How does this Capacity Principle apply to employee recognition? What is the recognition significance for you and I?
I am not sure the capacity principle fully applies to employee recognition in isolation from engagement? The science of behavioral economics infers that with the Capacity Principle you cannot engage in two things at the same time. However, with giving recognition to people, it is a relational and communicative activity and you can do this while working and doing other things.
The only capacity issue I think you need are the abilities to observe positive behaviors and the means to emotionally, relationally, and communicatively to acknowledge and celebrate someone’s actions when they occur.
2. Cumulative Principle with Engagement and Recognition
The second principle Brad Shuck referred to with engagement is the Cumulative Principle. He shared how engagement is not a sudden event but is a cumulative experience.
He highlighted how employee engagement and the cumulative effect are all about a gradual building up.
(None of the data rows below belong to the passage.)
/-- The flag byte of a SAMPLE entry (13.1.2). -/
def entryFlags (status : EntryStatus) (inSat loadSat onPhase noEpoch : Bool) : Byte :=
  byteOf ((match status with | .valid => 0 | .settling => 1 | .offPhase => 2 | .notDriven => 3) +
    4 * boolCode inSat + 8 * boolCode loadSat + 16 * boolCode onPhase + 32 * boolCode noEpoch)

/-- A current as reported: at or above the measuring limit it is 16000 with its saturation status set (R35). -/
def reported (limit current : Nat) : Nat × Bool :=
  if limit ≤ current ∨ 16000 ≤ current then (16000, true) else (current, false)

/-- Status, on-phase flag and currents of the entry a module reports for f (R34, R36, R37). DESIGN CHOICE (log entry 77):
without an epoch the entry carries the live currents, and on-phase true while the supply is energised. -/
def Module.entry (d : Module) (clock : Nat) (x : Measured) (f : Func) : EntryStatus × Bool × Kept :=
  let live : Kept := ⟨x.inCurrent, x.loadCurrent⟩
  if d.epoch.isNone then (.settling, x.energised, live)
  else
    match d.states[f] with
    | .off => (.notDriven, x.energised, live)
    | .flash =>
      match d.kept[f] with
      | some k => (.valid, true, k)
      | none => if x.energised then (.settling, true, live) else (.offPhase, false, live)
    | .on => if ¬ x.energised then (.notDriven, false, live)
      else if d.settled clock f then (.valid, true, live) else (.settling, true, live)
    | .unknown => if ¬ x.energised then (.notDriven, false, live)
      else if d.settled clock f then (.valid, true, live) else (.settling, true, live)

/-- The five bytes of an entry (13.1.2). -/
def Module.entryBytes (d : Module) (limit clock : Nat) (x : Measured) (f : Func) : List Byte :=
  let e := d.entry clock x f
  let i := reported limit e.2.2.inCurrent
  let l := reported limit e.2.2.loadCurrent
  entryFlags e.1 i.2 l.2 e.2.1 d.epoch.isNone :: (twoBytes i.1 ++ twoBytes l.1)

/-- The payload of the SAMPLE that answers a QUERY (R24, 13.1.2). -/
def Module.samplePayload (d : Module) (limit clock voltage : Nat) (xs : Vector Measured 8) (mask : Mask) : List Byte :=
  twoBytes voltage ++ [d.epoch.getD 0] ++
    (maskFunctions mask).flatMap fun f => d.entryBytes limit clock xs[f] f

/-! ### Speed (R38) -/

def Speed.other : Speed → Speed
  | .full => .reduced
  | .reduced => .full

/-- The repeat of a SPEED frame has ended at time `at_`: the module takes the speed it carries, and a speed that is
another one restarts the 150 ms measure (R38). -/
def Module.switchTo (d : Module) (at_ : Nat) (v : Speed) : Module :=
  if d.speed = v then d else { d with speed := v, lastSwitch := at_, sawDominant := false }

/-- Every SPEED frame whose repeat has ended by now has switched the module (R38). Whatever the module does at a later
moment, it does after that. -/
def Module.switched (d : Module) (clock : Nat) : Module :=
  (d.switches.filter fun x => decide (x.1 ≤ clock)).foldl (fun e x => e.switchTo x.1 x.2)
    { d with switches := d.switches.filter fun x => decide (clock < x.1) }

/-- 150 ms without a valid frame, in which dominant levels were seen, toggle the module's speed (R38). DESIGN CHOICE (log
entry 80): levels first seen after the 150 ms count too, and toggle at once, even in the middle of a frame. -/
def Module.toggle (d : Module) (clock : Nat) : Module :=
  let e := d.switched clock
  if e.awake ∧ e.sawDominant ∧ max e.lastValid e.lastSwitch + 150000 ≤ clock then e.switchTo clock e.speed.other
  else e

/-- Dominant levels at either port (R38). -/
def Module.seeDominant (d : Module) : Module := { d with sawDominant := true }
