/-- Before a frame that follows 1 s of silence, by the monitor's state. -/
theorem SettledFrom.wakes {s b t : State} {f : DownFrame} (hl : b.link = s.link) (ha : b.attention = s.attention)
    (hlast : ∀ at_, s.link.lastFrameSent = some at_ → 1000 ≤ b.age at_) (h : SettledFrom (b.handOver f) t) :
    let offered := b.countEvent .frameSent (some f.target.toNat)
    let driven : State := offered.withLink { s.link with phase := .wakeDrive f (b.clock + 2000) }
    (s.attention.monitor = .idle → SettledFrom (driven.withAttention { s.attention with monitor := .ownDrive }) t) ∧
    (∀ start known rise, s.attention.monitor = .measuring start known rise →
      SettledFrom (offered.withLink { s.link with phase := .waitPulse f }) t) ∧
    (∀ x, (s.attention.monitor = .stuck x ∨ ∃ since, s.attention.monitor = .releasing since) →
      SettledFrom driven t) := by
  intro offered driven
  have hpulse : SettledFrom (offered.beginWakePulse f) t :=
    h.of_eq (State.handOver_after_silence (fun at_ hat => hlast at_ (hl ▸ hat)) f)
  have hol : offered.link = s.link := (State.countEvent_link _ _ _).trans hl
  have hoa : offered.attention = s.attention := (State.countEvent_attention _ _ _).trans ha
  have hoc : offered.clock = b.clock := State.countEvent_clock _ _ _
  refine ⟨fun hm => ?_, fun start known rise hm => ?_, fun x hm => ?_⟩
  · have := hpulse.of_eq (State.beginWakePulse_idle (hoa ▸ hm) f)
    rwa [hol, hoa, hoc] at this
  · have := hpulse.of_eq (State.beginWakePulse_measuring (hoa ▸ hm) f)
    rwa [hol] at this
  · have := hpulse.of_eq (State.beginWakePulse_stuck ⟨x, hoa ▸ hm⟩ f)
    rwa [hol, hoc] at this

section
variable (s : State) (m : Moment)

theorem wakePulseRelease_answers : ∃ t, exec (.wakePulseRelease m) s = .next t ∧
    ∀ f end_, s.link.phase = .wakeDrive f end_ →
      ((s.advance m).clock < end_ → SettledFrom (s.advance m) t) ∧
      (end_ ≤ (s.advance m).clock →
        SettledFrom ((s.advance m).releaseLine.withPhase (.wakeHold f ((s.advance m).clock + 5000))) t) := by
  rw [exec_wakePulseRelease, execWakePulseRelease]
  refine State.event_holds fun t ht f end_ hp => ?_
  simp only [State.advance_link, hp] at ht
  exact ⟨fun h => by rwa [if_neg (by omega)] at ht, fun h => by rwa [if_pos h] at ht⟩

theorem wakePulseHoldEnd_answers : ∃ t, exec (.wakePulseHoldEnd m) s = .next t ∧
    ∀ f end_, s.link.phase = .wakeHold f end_ →
      ((s.advance m).clock < end_ → SettledFrom (s.advance m) t) ∧
      (end_ ≤ (s.advance m).clock → SettledFrom ((s.advance m).withLink
        { s.link with
          phase := .sending f ((s.advance m).clock + (5 + f.payload.length) * charTime s.link.speed)
          reception := .none }) t) := by
  rw [exec_wakePulseHoldEnd, execWakePulseHoldEnd]
  refine State.event_holds fun t ht f end_ hp => ?_
  simp only [State.advance_link, hp] at ht
  exact ⟨fun h => by rwa [if_neg (by omega)] at ht, fun h => by rw [if_pos h] at ht; exact ht⟩

end

/-- Settles O43: the frame that waits is the first one of `State.takeTurn`, and the drive, the release and the hold follow
by the monitor's state. -/
theorem aWakePulsePrecedesTheFrame : Obligations.AWakePulsePrecedesTheFrame := by
  intro s m now codes tag taken
  refine ⟨?_, ?_, wakePulseHoldEnd_answers s m⟩
  · obtain ⟨t, he, hturn, -⟩ := linkIdle_answers s m
    refine ⟨t, he, fun ha hp hr hline hlast => ?_⟩
    replace hturn := hturn ⟨ha, hp, hr, hline⟩
    refine ⟨fun v hv => (hturn.of_eq (State.takeTurn_speed hv)).wakes rfl rfl hlast, fun hv ho => ?_, fun hv ho => ?_⟩
    · exact ((hturn.of_eq (State.takeTurn_offer hv)).of_eq (State.offerFrame_lampState ho)).wakes rfl rfl hlast
    replace hturn := hturn.of_eq (State.takeTurn_offer hv)
    refine ⟨fun x hs hx => (hturn.of_eq (State.offerFrame_due ho hs hx)).wakes rfl rfl hlast,
      fun n at_ rest hs hq hn => (hturn.of_eq (State.offerFrame_enumerate ho hs hq hn)).wakes rfl rfl hlast,
      fun lit before e after hs hq hw hlit hb => ?_⟩
    have first {x : Sent} (hx : e.BecomesSent s.running lit x) :=
      (hturn.of_eq (State.advance_offerFrame_entry ho hs hq hw hlit (passedOver_iff.mpr hb) hx rfl)).wakes rfl rfl hlast
    exact ⟨fun p he => first (.inl ⟨p, he, rfl⟩), fun p who he => first (.inr (.inl ⟨p, who, he, rfl⟩)),
      fun p mask o he hrun hm => first (.inr (.inr ⟨p, mask, o, he, State.running_iff.mpr hrun, hm, rfl⟩))⟩
  · obtain ⟨t, he, hans⟩ := wakePulseRelease_answers s m
    refine ⟨t, he, fun f end_ hp => ⟨(hans f end_ hp).1, fun hend => ?_⟩⟩
    have hrel := (hans f end_ hp).2 hend
    refine ⟨fun hm hh => ?_, fun hm hh => ?_, fun since hm hh => ?_, fun since hm hh => ?_, fun due hm hh => ?_⟩
    · rw [State.releaseLine_ownDrive (s := s.advance m) hm, State.advance_inputs, if_pos hh] at hrel
      exact hrel
    · rw [State.releaseLine_ownDrive (s := s.advance m) hm, State.advance_inputs, if_neg (by simp [hh])] at hrel
      exact hrel
    · rw [State.releaseLine_releasing (s := s.advance m) hm, State.advance_inputs, if_pos hh] at hrel
      exact hrel
    · rw [State.releaseLine_releasing (s := s.advance m) hm, State.advance_inputs, if_neg (by simp [hh])] at hrel
      exact hrel
    · rw [State.releaseLine_stuck_low (s := s.advance m) hm hh] at hrel
      exact hrel

/-! ### The end of the frame sent -/

/-- The state once the last character of the part's frame has gone. -/
def State.lastCharacterSent (s : State) : State :=
  s.withLink
    { s.link with
      lastFrameSent := some s.now, lineActive := some s.clock, received := some (s.clock, false) }

theorem frameTransmitEnd_answers {s : State} {f : DownFrame} {end_ : Nat} (h : s.link.phase = .sending f end_)
    (m : Moment) : ∃ t, exec (.frameTransmitEnd m) s = .next t ∧
      ((s.advance m).clock < end_ → SettledFrom (s.advance m) t) ∧
      (end_ ≤ (s.advance m).clock → SettledFrom ((s.advance m).lastCharacterSent.frameSent f) t) := by
  rw [exec_frameTransmitEnd, execFrameTransmitEnd]
  refine State.event_holds fun t ht => ?_
  simp only [State.advance_link, h] at ht
  exact ⟨fun hc => by rwa [if_neg (by omega)] at ht, fun hc => by rw [if_pos hc] at ht; exact ht⟩

theorem windowTime_eq (v : Speed) : windowTime v = (if v = .full then 1 else 4) * 22000 := by
  cases v <;> rfl

theorem replyTime_eq (set : Settings) (v : Speed) (p : Pos) :
    replyTime set v p = (if v = .full then 1 else 4) * ((set.replyBase + (p.val + 1)) * 1000) := by
  cases v
  · exact (Nat.one_mul _).symm
  · rfl

/-- An addressed frame awaits its answer while its attempt stands (R26, R99). -/
theorem State.awaitAnswer_onLink {s : State} {x : Flight} (hs : s.scheduler.slot = .addressed x)
    (hx : x.stage = .onLink) : s.awaitAnswer = s.withPhase
      (.awaiting (.running (s.clock + replyTime s.ignition.settings s.link.speed x.sent.pos))) := by
  simp only [State.awaitAnswer, State.onLink, hs, Slot.flight, hx, if_true]

theorem State.awaitAnswer_failed {s : State} (h : ∀ x, s.scheduler.slot = .addressed x → x.stage ≠ .onLink) :
    s.awaitAnswer = s.withPhase .free := by
  have hnone : s.onLink = none := by
    unfold State.onLink
    cases hs : s.scheduler.slot with
    | addressed x => exact if_neg (h x hs)
    | empty => rfl
    | enumerating _ _ => rfl
  rw [State.awaitAnswer, hnone]

theorem State.frameSent_addressed {s : State} {f : DownFrame}
    (h : f.kind = .query ∨ f.kind = .profileReq ∨ f.kind = .posReset) : s.frameSent f = s.awaitAnswer := by
  rcases h with h | h | h <;> simp only [State.frameSent, h]
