-- ==== Sys2Proof/Machine/Events.lean ====
section
/-! DEFINITION. The meanings of the events and of the robot requests. An event is an occurrence that its sender delivers;
one that cannot occur in a state (the expiry of a window that is not open, the step of a merge that is not in flight) changes
nothing there (DESIGN CHOICE, log entry 2). A robot request is the end of the exchange in progress with a valid answer that
carries it (R46, R118; DESIGN CHOICE, log entry 4). -/

namespace Sys2Proof.Machine

/-- FRAME_END (R159, R161): the end of a frame, judged by its whole bytes; the bits of an incomplete byte are discarded. -/
def execFrameEnd (bytes : List Byte) (_leftover : Fin 8) (s : State) : Host.Outcome State Fault Refusal :=
  .next (endFrame bytes.length (judgeFrame bytes) s)

/-- FRAME_BEGUN_TOO_SOON (R161): CS_N falls while the port is busy. -/
def execFrameBegunTooSoon (s : State) : Host.Outcome State Fault Refusal :=
  .next (beginFrameTooSoon s)

/-- COMMAND_FINISH (R159): the command in progress finishes. -/
def execCommandFinish (s : State) : Host.Outcome State Fault Refusal :=
  .next (finishCommand s)

/-- RESET (R169): power-on, or a low level on RESET_N. -/
def execReset (s : State) : Host.Outcome State Fault Refusal :=
  .next (resetPart s)

/-- PART_READY (R169): 200 µs after RESET_N has risen. -/
def execPartReady (s : State) : Host.Outcome State Fault Refusal :=
  .next (becomeReady s)

/-- ROUND_PERIOD_DUE (R122): the round period elapses. -/
def execRoundPeriodDue (s : State) : Host.Outcome State Fault Refusal :=
  .next (roundDue s)

/-- REPLY_WINDOW_EXPIRY (R116): the reply window runs out. -/
def execReplyWindowExpiry (s : State) : Host.Outcome State Fault Refusal :=
  .next (expireWindow s)

/-- ANSWER_END (R116, R117): the line goes idle after a received answer. -/
def execAnswerEnd (bytes : List Byte) (badStop : Bool) (s : State) : Host.Outcome State Fault Refusal :=
  .next (receiveAnswer bytes badStop s)

/-- ANSWER_OVERLENGTH (R116, R117): 40 bytes have been received, and the answer is spoiled. -/
def execAnswerOverlength (s : State) : Host.Outcome State Fault Refusal :=
  .next (endReception noAnswer s)

/-- EMPTY_ROUND_END (R122): a round in which no CALL is sent ends. -/
def execEmptyRoundEnd (s : State) : Host.Outcome State Fault Refusal :=
  .next (endEmptyRound s)

/-- LEASE_EXPIRY (R74): the lease of a column's lock runs out; a free lock has no lease (R73). -/
def execLeaseExpiry (c : Col) (s : State) : Host.Outcome State Fault Refusal :=
  .next (expireLock c s)

/-- AGE_EVENT (R84): the age period timer expires. -/
def execAgeEvent (s : State) : Host.Outcome State Fault Refusal :=
  .next (ageEvent s)

/-- MERGE_STEP (R100): one row of the merging page is taken. -/
def execMergeStep (s : State) : Host.Outcome State Fault Refusal :=
  .next (mergeStep s)

/-- ANSWER_START_BIT (R116): the first start bit of an answer. -/
def execAnswerStartBit (s : State) : Host.Outcome State Fault Refusal :=
  .next (openReception s)

/-- RESET_N_RISE (R169): RESET_N rises. -/
def execResetNRise (s : State) : Host.Outcome State Fault Refusal :=
  .next (raiseResetN s)

/-- JOIN (R119, R120), in a valid answer with this status. -/
def execJoin (st : Status) (id : RobotId) (s : State) : Host.Outcome State Fault Refusal :=
  .next (answered st (some (.join id)) s)

/-- LEAVE (R121), in a valid answer with this status. -/
def execLeave (st : Status) (s : State) : Host.Outcome State Fault Refusal :=
  .next (answered st (some .leave) s)

/-- PARK (R47), in a valid answer with this status. -/
def execPark (st : Status) (tag : Tag) (s : State) : Host.Outcome State Fault Refusal :=
  .next (answered st (some (.park tag)) s)

/-- LOCK (R62), in a valid answer with this status. -/
def execLock (st : Status) (col : Byte) (h : Option Handle) (s : State) : Host.Outcome State Fault Refusal :=
  .next (answered st (some (.lock col h)) s)

/-- SET_DOWN (R135), in a valid answer with this status. -/
def execSetDown (st : Status) (h : Handle) (s : State) : Host.Outcome State Fault Refusal :=
  .next (answered st (some (.setDown h)) s)

/-- PICK_UP (R137, R138), in a valid answer with this status. -/
def execPickUp (st : Status) (h : Handle) (s : State) : Host.Outcome State Fault Refusal :=
  .next (answered st (some (.pickUp h)) s)

/-- CLAIM (R140), in a valid answer with this status. -/
def execClaim (st : Status) (tag : Tag) (s : State) : Host.Outcome State Fault Refusal :=
  .next (answered st (some (.claim tag)) s)

/-- YIELD (R142), in a valid answer with this status. -/
def execYield (st : Status) (h : Handle) (s : State) : Host.Outcome State Fault Refusal :=
  .next (answered st (some (.yield h)) s)

/-- YIELD_SURVEY (R143), in a valid answer with this status. -/
def execYieldSurvey (st : Status) (s : State) : Host.Outcome State Fault Refusal :=
  .next (answered st (some .yieldSurvey) s)

/-- SURVEY (R151), in a valid answer with this status. -/
def execSurvey (st : Status) (col : Byte) (tags : List Tag) (s : State) : Host.Outcome State Fault Refusal :=
  .next (answered st (some (.survey col tags)) s)

end Sys2Proof.Machine
end

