-- ==== Sys2Proof/Machine/Core.lean ====
section
/-! DEFINITION. The machine as the host runs it. -/

def Sys2Proof.core : Host.Core := {
  State := Sys2Proof.Machine.State
  Fault := Sys2Proof.Machine.Fault
  Refusal := Sys2Proof.Machine.Refusal
  step := Sys2Proof.Machine.step
  reset := Sys2Proof.Machine.State.reset }
end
I found his point on it can seem easy to do but it is also not easyto do as a great moment of reflection. So the Cumulative Principle can work for us, or against us, depending on the degree of positivity and the frequency of occurrence.
Brad suggests we should not be aiming for a Big Transformation. Rather, engagement is about moments that matter, which add up over time. This is about personal and organizational discipline in doing the right things consistently. And building a strong community and a sense of belonging are key.
How does this Cumulative Principle apply to employee recognition? What is the recognition significance for you and I?
I certainly believe the Cumulative Principle has relevance to employee recognition.
When you and I consistently acknowledge and recognize people for their contributions, there is a mental and emotional bank account being reckoned in people’s minds and hearts. The more recognition they experience the more positive they feel about their work, the people they work with, and the loyalty they feel towards the company they work at. However, note that a single occurrence of recognition still has a significant impact upon people, especially when not customary or when given by a significant person.
3. Engage Principle with Engagement and Recognition
The final principle is the Engage Principle. Brad focused on the value and meaning of our work and our contribution with this principle that drives high levels of employee engagement. It is all about meaning and purpose. You must know your “why” and tap into that to move into action.
It’s about believing in the meaning of work and experiencing value when you do it. Each time you go to work you are making a choice whether it is worth the risk to engage and perform or not. Ask yourself do you have the resources to do good work well?
With this Engagement Principle Brad recommends that you:
1. Elevate the moments that matter.
2. Think long-term emotional value
3. Help people see their meaning.
4. Spend time framing and anchoring emotional experiences through recognition.
How does the Engagement Principle apply to employee recognition? What is the recognition significance for you and I?
The Why or Meaning of the Engagement principle affects recognition with a person’s level of trust, their purpose and intentions with giving recognition, and the authenticity with how recognition is given.
You need to make recognition matter every time. The benefits of recognition accrue over time. One purpose of recognition is to help people see their own worth and to know that you and others value their contributions on the job.
It is good to review scientific principles such as in behavioral economics every once and a while. Then you can see how they relate to your current recognition practices and programs and consider adjusting things.
Recognition Reflection: Which scientific principle of engagement could help you improve employee recognition where you work?